Record extracts.
_____

theorem execLevel3AutoReset_within {s : State} (wAll : ∀ p, W p = true) (pAll : ∀ p, P p = true) {t : State} (e : execLevel3AutoReset s = .next t) :
    Within W P s t := by
  unfold execLevel3AutoReset at e
  try dsimp only at e
  cases e
  simp (maxDischargeDepth := 60) only [and_self, and_true, implies_true, within_refl, within_ite, pageOf_lit, pageKind_lit, Nat.reduceDiv,
      Nat.reduceLeDiff, Nat.reduceAdd, Nat.reduceMod, if_false, State.deviceReset_within, State.bumpSat_within, wAll, pAll]

theorem State.hostClose_within {s : State} {g : Nat} {u : Nat} (w00 : W 0x00 = true) (w03 : W 0x03 = true) (w04 : W 0x04 = true) (w07 : W 0x07 = true)
    (w08 : W 0x08 = true) (w09 : W 0x09 = true) (w0A : W 0x0A = true) (w0B : W 0x0B = true) (w0C : W 0x0C = true) (w0D : W 0x0D = true) (w0F : W 0x0F
    = true) (w13 : W 0x13 = true) (w20 : W 0x20 = true) (w21 : W 0x21 = true) (w22 : W 0x22 = true) (w23 : W 0x23 = true) (w24 : W 0x24 = true) (w26 :
    W 0x26 = true) (w27 : W 0x27 = true) (p_auth : P .auth = true) (p_boundary : P .boundary = true) (p_cc : P .cc = true) (p_draught : P .draught =
    true) (p_ember : P .ember = true) (p_feeds : P .feeds = true) (p_flue : P .flue = true) (p_fnd : P .fnd = true) (p_fresh : P .fresh = true) (p_hA
    : P .hA = true) (p_hB : P .hB = true) (p_hearths : P .hearths = true) (p_inputs : P .inputs = true) (p_lanes : P .lanes = true) (p_lp : P .lp =
    true) (p_msg : P .msg = true) (p_pol : P .pol = true) (p_thn : P .thn = true) (p_timers : P .timers = true) (p_vdm : P .vdm = true) (hW0 : Within
    W P s0 s) : Within W P s0 (State.hostClose s g u) := by
  unfold State.hostClose
  try dsimp only
  (repeat' split) <;> (try simp (maxDischargeDepth := 60) only [and_true, pageOf_lit, pageKind_lit, Nat.reduceDiv, Nat.reduceLeDiff, Nat.reduceAdd,
      Nat.reduceMod, if_false, State.flueDrain_within, State.set_within, State.recClose_within, w00, w03, w04, w07, w08, w09, w0A, w0B, w0C, w0D, w0F,
      w13, w20, w21, w22, w23, w24, w26, w27, p_auth, p_boundary, p_cc, p_draught, p_ember, p_feeds, p_flue, p_fnd, p_fresh, p_hA, p_hB, p_hearths,
      p_inputs, p_lanes, p_lp, p_msg, p_pol, p_thn, p_timers, p_vdm, hW0])

theorem execFluCloseRecord_within {group : Fin 16} {unit : BitVec 8} {s : State} (w00 : W 0x00 = true) (w03 : W 0x03 = true) (w04 : W 0x04 = true)
    (w07 : W 0x07 = true) (w08 : W 0x08 = true) (w09 : W 0x09 = true) (w0A : W 0x0A = true) (w0B : W 0x0B = true) (w0C : W 0x0C = true) (w0D : W 0x0D
    = true) (w0F : W 0x0F = true) (w13 : W 0x13 = true) (w20 : W 0x20 = true) (w21 : W 0x21 = true) (w22 : W 0x22 = true) (w23 : W 0x23 = true) (w24 :
    W 0x24 = true) (w26 : W 0x26 = true) (w27 : W 0x27 = true) (p_auth : P .auth = true) (p_boundary : P .boundary = true) (p_cc : P .cc = true)
    (p_draught : P .draught = true) (p_ember : P .ember = true) (p_feeds : P .feeds = true) (p_flue : P .flue = true) (p_fnd : P .fnd = true) (p_fresh
    : P .fresh = true) (p_hA : P .hA = true) (p_hB : P .hB = true) (p_hearths : P .hearths = true) (p_inputs : P .inputs = true) (p_lanes : P .lanes =
    true) (p_lp : P .lp = true) (p_msg : P .msg = true) (p_pol : P .pol = true) (p_thn : P .thn = true) (p_timers : P .timers = true) (p_vdm : P .vdm
    = true) {t : State} (e : execFluCloseRecord group unit s = .next t) : Within W P s t := by
  unfold execFluCloseRecord at e
  try dsimp only at e
  cases e
  simp (maxDischargeDepth := 60) only [implies_true, within_refl, State.answered_within, State.hostClose_within, State.fluKeyClear_within, w00, w03,
      w04, w07, w08, w09, w0A, w0B, w0C, w0D, w0F, w13, w20, w21, w22, w23, w24, w26, w27, p_auth, p_boundary, p_cc, p_draught, p_ember, p_feeds,
      p_flue, p_fnd, p_fresh, p_hA, p_hB, p_hearths, p_inputs, p_lanes, p_lp, p_msg, p_pol, p_thn, p_timers, p_vdm]

theorem State.quietExpiry_within {s : State} {g : Nat} {u : Nat} (w00 : W 0x00 = true) (w03 : W 0x03 = true) (w04 : W 0x04 = true) (w07 : W 0x07 =
    true) (w08 : W 0x08 = true) (w09 : W 0x09 = true) (w0A : W 0x0A = true) (w0B : W 0x0B = true) (w0C : W 0x0C = true) (w0D : W 0x0D = true) (w0F : W
    0x0F = true) (w13 : W 0x13 = true) (w20 : W 0x20 = true) (w21 : W 0x21 = true) (w22 : W 0x22 = true) (w23 : W 0x23 = true) (w24 : W 0x24 = true)
    (w26 : W 0x26 = true) (w27 : W 0x27 = true) (p_auth : P .auth = true) (p_boundary : P .boundary = true) (p_cc : P .cc = true) (p_draught : P
    .draught = true) (p_ember : P .ember = true) (p_feeds : P .feeds = true) (p_flue : P .flue = true) (p_fnd : P .fnd = true) (p_fresh : P .fresh =
    true) (p_hA : P .hA = true) (p_hB : P .hB = true) (p_hearths : P .hearths = true) (p_inputs : P .inputs = true) (p_lanes : P .lanes = true) (p_lp
    : P .lp = true) (p_msg : P .msg = true) (p_pol : P .pol = true) (p_thn : P .thn = true) (p_timers : P .timers = true) (p_vdm : P .vdm = true) (hW0
    : Within W P s0 s) : Within W P s0 (State.quietExpiry s g u) := by
  unfold State.quietExpiry
  try dsimp only
  (repeat' split) <;> (try simp (maxDischargeDepth := 60) only [and_true, pageOf_lit, pageKind_lit, pageOf_rcv, Nat.reduceDiv, Nat.reduceLeDiff,
      Nat.reduceAdd, Nat.reduceMod, if_false, State.flueDrain_within, State.set_within, State.recClose_within, w00, w03, w04, w07, w08, w09, w0A, w0B,
      w0C, w0D, w0F, w13, w20, w21, w22, w23, w24, w26, w27, p_auth, p_boundary, p_cc, p_draught, p_ember, p_feeds, p_flue, p_fnd, p_fresh, p_hA,
      p_hB, p_hearths, p_inputs, p_lanes, p_lp, p_msg, p_pol, p_thn, p_timers, p_vdm, hW0])
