theorem witness_PolicyInputs_2 : ∃ (s : State) (n : Port) (m : Msg) (c : Contract),
    s.onlyMsg n m ∧
    m.header = 0x1082 ∧
    (s.pol.get n).offered = true ∧
    checkRequest (s.offerRegs n) (m.words.head?.getD 0) = some c ∧
    c.mw ≤ s.get (F.POL_BUDGET_pc n) * 100 ∧
    s.tracking n = false ∧
    s.inSwap n = false ∧
    s.noClause n 5 :=
  ⟨(withMsg (1 : Port) ({ aMsg State.reset with header := 0x1082, data := wordsBytes [0x10019064#32] } : Msg) (noLex ((((State.reset.set (F.POL_OFFER_pdo (1 : Port) 0) (pdoFixed 50 3000)).set (F.POL_BUDGET_pc (1 : Port)) 150).modPol (1 : Port) fun p => { p with offered := true, seq := .idle }).modThn (1 : Port) fun x => { x with terms := none }))), (1 : Port), ({ aMsg State.reset with header := 0x1082, data := wordsBytes [0x10019064#32] } : Msg), ({ pos := 1, kind := 1, epr := false, mv := 5000, ma := 1000, lo := 5000, hi := 5000, pdp := 0 } : Contract), by decide⟩

theorem witness_PolicyInputs_3 : ∃ (s : State) (n : Port) (m : Msg),
    s.onlyMsg n m ∧
    m.header = 0x1082 ∧
    (s.pol.get n).offered = true ∧
    checkRequest (s.offerRegs n) (m.words.head?.getD 0) = none ∧
    s.loadPolicy n = false ∧
    s.inSwap n = false :=
  ⟨(withMsg (1 : Port) ({ aMsg State.reset with header := 0x1082, data := wordsBytes [0x10019064#32] } : Msg) (noLex (((State.reset.set (F.POL_OFFER_pdo (1 : Port) 0) 0)).modPol (1 : Port) fun p => { p with offered := true, seq := .idle }))), (1 : Port), ({ aMsg State.reset with header := 0x1082, data := wordsBytes [0x10019064#32] } : Msg), by decide⟩

theorem witness_PolicyInputs_4 : ∃ (s : State) (n : Port) (m : Msg) (w : Word),
    s.onlyMsg n m ∧
    m.header = 0x1081 ∧
    m.words = [w] ∧
    s.sourcing n = false ∧
    s.inEpr n = false :=
  ⟨(withMsg (1 : Port) ({ aMsg State.reset with header := 0x1081, data := wordsBytes [0x0A01912C#32] } : Msg) ((noLex (asSink (1 : Port) (State.reset.modPol (1 : Port) fun p => { p with seq := .idle }))))), (1 : Port), ({ aMsg State.reset with header := 0x1081, data := wordsBytes [0x0A01912C#32] } : Msg), (0x0A01912C#32 : Word), by decide⟩

theorem witness_PolicyInputs_5 : ∃ (s : State) (n : Port) (m : Msg),
    s.onlyMsg n m ∧
    m.header = 0x108A ∧
    m.words = [0x01000000] ∧
    s.sourcing n = true ∧
    (s.pol.get n).cableEpr = true ∧
    (s.pol.get n).partnerEpr = true ∧
    s.flag (F.POL_STATUS_vconn_src n) = true ∧
    s.soleClause n 4 0x10 ∧
    ((s.clausesAt n 4).all fun c => (templateOf (clauseOperand c)).kind = 1) = true ∧
    s.soleClause n 11 0x18 :=
  ⟨(withMsg (1 : Port) ({ aMsg State.reset with header := 0x108A, data := wordsBytes [0x01000000#32] } : Msg) (lexOf [lexClause 4 0x10 (2 ^ 21 + 280 * 4096), lexClause 11 0x18 0] (asSource (1 : Port) ((State.reset.modPol (1 : Port) fun p => { p with seq := .idle, cableEpr := true, partnerEpr := true }).set (F.POL_STATUS_vconn_src (1 : Port)) 1)))), (1 : Port), ({ aMsg State.reset with header := 0x108A, data := wordsBytes [0x01000000#32] } : Msg), by decide⟩
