-- ==== Sys2Proof/Machine/Errors.lean ====
section
/-! DEFINITION. The errors of R180: their names and the codes that stand in STATUS.ERR. -/

namespace Sys2Proof.Machine

/-- The rows of R180's table that have a name. -/
inductive ErrName where
  /-- Code 0: success. -/
  | none
  /-- Code 1: END or ERR before the last byte of a READ; ERR during a DEINTERLEAVE. -/
  | truncatedInput
  /-- Code 2: the host's error; PCMD never raises it (R181). -/
  | invalidFormat
  /-- Code 3: LCONFIG.BPS is neither 8 nor 16. -/
  | unsupportedBitDepth
  /-- Code 4: a frame or a word is incomplete at END. -/
  | incompleteData
  /-- Code 5: LCONFIG.CH is 0 (the spec's own, decision D9). -/
  | zeroChannels
  /-- Code 6: an illegal command word (the spec's own, decision D7). -/
  | illegalCommand
deriving DecidableEq, Repr

/-- The code of an error (R180). -/
def ErrName.code : ErrName → BitVec 4
  | .none => 0
  | .truncatedInput => 1
  | .invalidFormat => 2
  | .unsupportedBitDepth => 3
  | .incompleteData => 4
  | .zeroChannels => 5
  | .illegalCommand => 6

/-- The errors the source names (R180's column `source`; section 7 of the source). -/
def ErrName.fromSource : ErrName → Bool
  | .truncatedInput => true
  | .invalidFormat => true
  | .unsupportedBitDepth => true
  | .incompleteData => true
  | .none => false
  | .zeroChannels => false
  | .illegalCommand => false

/-- The error that R180 gives to a STATUS.ERR code PCMD can produce. Codes 2 and 7 to 15 are never produced (R180, R181) and have none here. -/
def ErrName.ofStatus (code : BitVec 4) : Option ErrName :=
  if code = 0 then some .none
  else if code = 1 then some .truncatedInput
  else if code = 3 then some .unsupportedBitDepth
  else if code = 4 then some .incompleteData
  else if code = 5 then some .zeroChannels
  else if code = 6 then some .illegalCommand
  else Option.none

end Sys2Proof.Machine
end

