-- ==== Sys2Proof/Machine/Operands.lean ====
section
/-! DEFINITION. Every operand form: the tokens of the stream (R87, R88), the latched channel count and bit depth (R85), and the values and beats of
samples (R11, R90, R145). -/

namespace Sys2Proof.Machine

/-- `s_kind[1:0]` (R87). -/
def tokenKind (t : RawToken) : BitVec 2 := t.extractLsb' 8 2

/-- `s_data[7:0]` (R87). -/
def tokenData (t : RawToken) : Byte := t.extractLsb' 0 8

/-- What a token means (R87, R88). -/
def Token.ofRaw (t : RawToken) : Token :=
  if tokenKind t = 0b00 then .byte (tokenData t)
  else if tokenKind t = 0b01 then .endOfInput
  else .err

/-- `BYTE(b) = 0x000 | b` (R87). -/
def rawByte (b : Byte) : RawToken := b.zeroExtend 10

/-- `END = 0x100` (R87). -/
def rawEnd : RawToken := 0x100

/-- `ERR = 0x200` (R87). -/
def rawErr : RawToken := 0x200

/-- How many bytes NEED stands for. -/
def Need.count : Need → Nat
  | .two => 2
  | .four => 4

/-- `c = LCONFIG.CH`, DEINTERLEAVE's channel count (R85). -/
def Pcmd.channels (p : Pcmd) : Half := chField p.lconfig

/-- `b = LCONFIG.BPS`, DEINTERLEAVE's bits per sample (R85). -/
def Pcmd.bits (p : Pcmd) : Half := bpsField p.lconfig

/-- `as_s8(b)`: `b` if `b < 0x80`, else `b - 256` (R11, R144). -/
def asS8 (b : Byte) : Int :=
  if b.toNat < 0x80 then (b.toNat : Int) else (b.toNat : Int) - 256

/-- `zext_16(LOW) | (zext_16(x) << 8)`: the first byte is the low half of the word (R145, R60). -/
def wordOfBytes (low x : Byte) : Half := low.zeroExtend 16 ||| (x.zeroExtend 16 <<< 8)

/-- The value of a sample: an s8 or a u16 (R144, R145). -/
def Sample.value : Sample → Int
  | .byte b => asS8 b
  | .word w => (w.toNat : Int)

/-- `m_data` of a sample's beat (R90): `sext_16(b)` of a byte, the word itself of a word. -/
def Sample.data : Sample → Half
  | .byte b => b.signExtend 16
  | .word w => w

/-- `m_wide` of a sample's beat (R90). -/
def Sample.wide : Sample → Bool
  | .byte _ => false
  | .word _ => true

/-- The beat OBUF offers (R66). -/
def OBuf.beat (o : OBuf) : Beat := { chan := o.k, data := o.d, wide := o.w }

/-- The 33 bits of a beat, {m_wide, m_chan[15:0], m_data[15:0]} (R89). -/
def Beat.word (b : Beat) : BitVec 33 := BitVec.ofBool b.wide ++ b.chan ++ b.data

/-- What TAKE puts into hN for a beat, {15'b0, m_wide, m_data} (R91). -/
def Beat.takeWord (b : Beat) : Word := 0#15 ++ BitVec.ofBool b.wide ++ b.data

/-- RES[k] (R39); empty for a k that is no channel of the store. -/
def ResStore.chan (r : ResStore) (k : Nat) : List Int := (r.seqs[k]?).getD []

/-- RES_W for a bit depth the start check has passed (R140). -/
def ResWidth.ofBits (b : Half) : ResWidth := if b = 8 then .bits8 else .bits16

/-- RES_W as the number the spec gives it, 8 or 16 (R39). -/
def ResWidth.bits : ResWidth → Nat
  | .bits8 => 8
  | .bits16 => 16

end Sys2Proof.Machine
end

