-- ==== Sys2Proof/Machine/HostStep.lean ====
section
/-! DEFINITION. What the host's statements do (R91). -/

namespace Sys2Proof.Machine

/-- The host moved to position `l`. -/
def HostAgent.goTo (l : Nat) (h : HostAgent) : HostAgent := { h with pos := l }

/-- The host past its current statement. -/
def HostAgent.advance (h : HostAgent) : HostAgent := h.goTo (h.pos + 1)

/-- `hN <- v`. -/
def HostAgent.setVar (n : HVar) (v : Word) (h : HostAgent) : HostAgent := { h with vars := h.vars.set n v }

/-- Append `hN` to OUT[hK] (R91). -/
def HostAgent.output (k n : HVar) (h : HostAgent) : HostAgent :=
  { h with out := OutLists.append (h.vars.get k).toNat (h.vars.get n) h.out }

/-- `TAKE hN` (R91): with a beat on offer it transfers, hN <- {15'b0, m_wide, m_data} and then h7 <- zext_32(m_chan) (log 15); with none,
hN <- 0xFFFFFFFF and no transfer. -/
def State.hostTake (n : HVar) (s : State) : State :=
  if s.pcmd.mValid then
    { s.takeBeat with
      host := (s.host.setVar n s.pcmd.obuf.beat.takeWord).setVar .h7 (s.pcmd.obuf.k.zeroExtend 32) }
  else { s with host := s.host.setVar n 0xFFFFFFFF }

/-- One statement of the host (R91), the host already past it; a branch then sets the position. -/
def hostExec (st : HostStmt) (s : State) : Host.Outcome State Fault Refusal :=
  match st with
  | .wrImm off v => regWrite off v s
  | .wrVar off n => regWrite off (s.host.vars.get n) s
  | .rd n off =>
    .next { s with regErr := (s.pcmd.busRead off).err, host := s.host.setVar n (s.pcmd.busRead off).rdata }
  | .push b => .next { s with stream := s.stream ++ [rawByte b] }
  | .pushEnd => .next { s with stream := s.stream ++ [rawEnd] }
  | .pushErr => .next { s with stream := s.stream ++ [rawErr] }
  | .take n => .next (s.hostTake n)
  | .out k n => .next { s with host := s.host.output k n }
  | .save name n => .next { s with host := { s.host with record := s.host.record.save name (s.host.vars.get n) } }
  | .beq n v l => .next { s with host := if s.host.vars.get n = v then s.host.goTo l else s.host }
  | .bne n v l => .next { s with host := if s.host.vars.get n ≠ v then s.host.goTo l else s.host }
  | .jmp l => .next { s with host := s.host.goTo l }
  | .and n v => .next { s with host := s.host.setVar n (s.host.vars.get n &&& v) }
  | .shl n v => .next { s with host := s.host.setVar n (s.host.vars.get n <<< v.toNat) }
  | .or n m => .next { s with host := s.host.setVar n (s.host.vars.get n ||| s.host.vars.get m) }
  | .fail e => .next { s with host := { s.host with status := .failed e } }
  | .failErr =>
    match ErrName.ofStatus s.pcmd.err with
    | some e => .next { s with host := { s.host with status := .failed e } }
    | none => .refused .errorCodeNeverProduced
  | .halt => .next { s with host := { s.host with status := .halted } }

/-- The host's step: its next statement; nothing where it has none. -/
def hostStep (s : State) : Host.Outcome State Fault Refusal :=
  match s.host.fetch with
  | none => .next s
  | some st => hostExec st { s with host := s.host.advance }

/-- One listed step (R70, R197). -/
def eventStep (e : Event) (s : State) : Host.Outcome State Fault Refusal :=
  match e with
  | .pcmd => pcmdStep s
  | .host => hostStep s
  | .rst => .next s.resetStep
  | .regWrite off data => regWrite off data s
  | .regRead off => .next { s with regErr := (s.pcmd.busRead off).err }
  | .take => .next s.takeBeat
  | .present t => .next { s with stream := s.stream ++ [t] }
  | .newStream ts => .next { s with stream := ts }

/-- The step where none is listed: PCMD's if it can consume a token, else the host's (R223, log 2). -/
def unlistedStep (s : State) : Host.Outcome State Fault Refusal :=
  if s.tokenEnabled then pcmdStep s else hostStep s

/-- `s` with a CMD write of the word of value `w` as its very next step, and no command running, so that the write is accepted (log 4). -/
def State.issueNext (nbits w : Nat) (s : State) : State :=
  { s with
    pcmd := { s.pcmd with mode := .idle }
    events := .regWrite Reg.cmd.offset (BitVec.ofNat 32 (w % 2 ^ nbits)) :: s.events }

end Sys2Proof.Machine
end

_____

Activity.
Only the lines from the start of the material through the line bearing "true) (w07 : W 0x07 = true)" are needed, restated exactly, with both end lines included.

Worked solution.
theorem execLevel3AutoReset_within {s : State} (wAll : ∀ p, W p = true) (pAll : ∀ p, P p = true) {t : State} (e : execLevel3AutoReset s = .next t) :
    Within W P s t := by
  unfold execLevel3AutoReset at e
  try dsimp only at e
  cases e
  simp (maxDischargeDepth := 60) only [and_self, and_true, implies_true, within_refl, within_ite, pageOf_lit, pageKind_lit, Nat.reduceDiv,
      Nat.reduceLeDiff, Nat.reduceAdd, Nat.reduceMod, if_false, State.deviceReset_within, State.bumpSat_within, wAll, pAll]

theorem State.hostClose_within {s : State} {g : Nat} {u : Nat} (w00 : W 0x00 = true) (w03 : W 0x03 = true) (w04 : W 0x04 = true) (w07 : W 0x07 = true)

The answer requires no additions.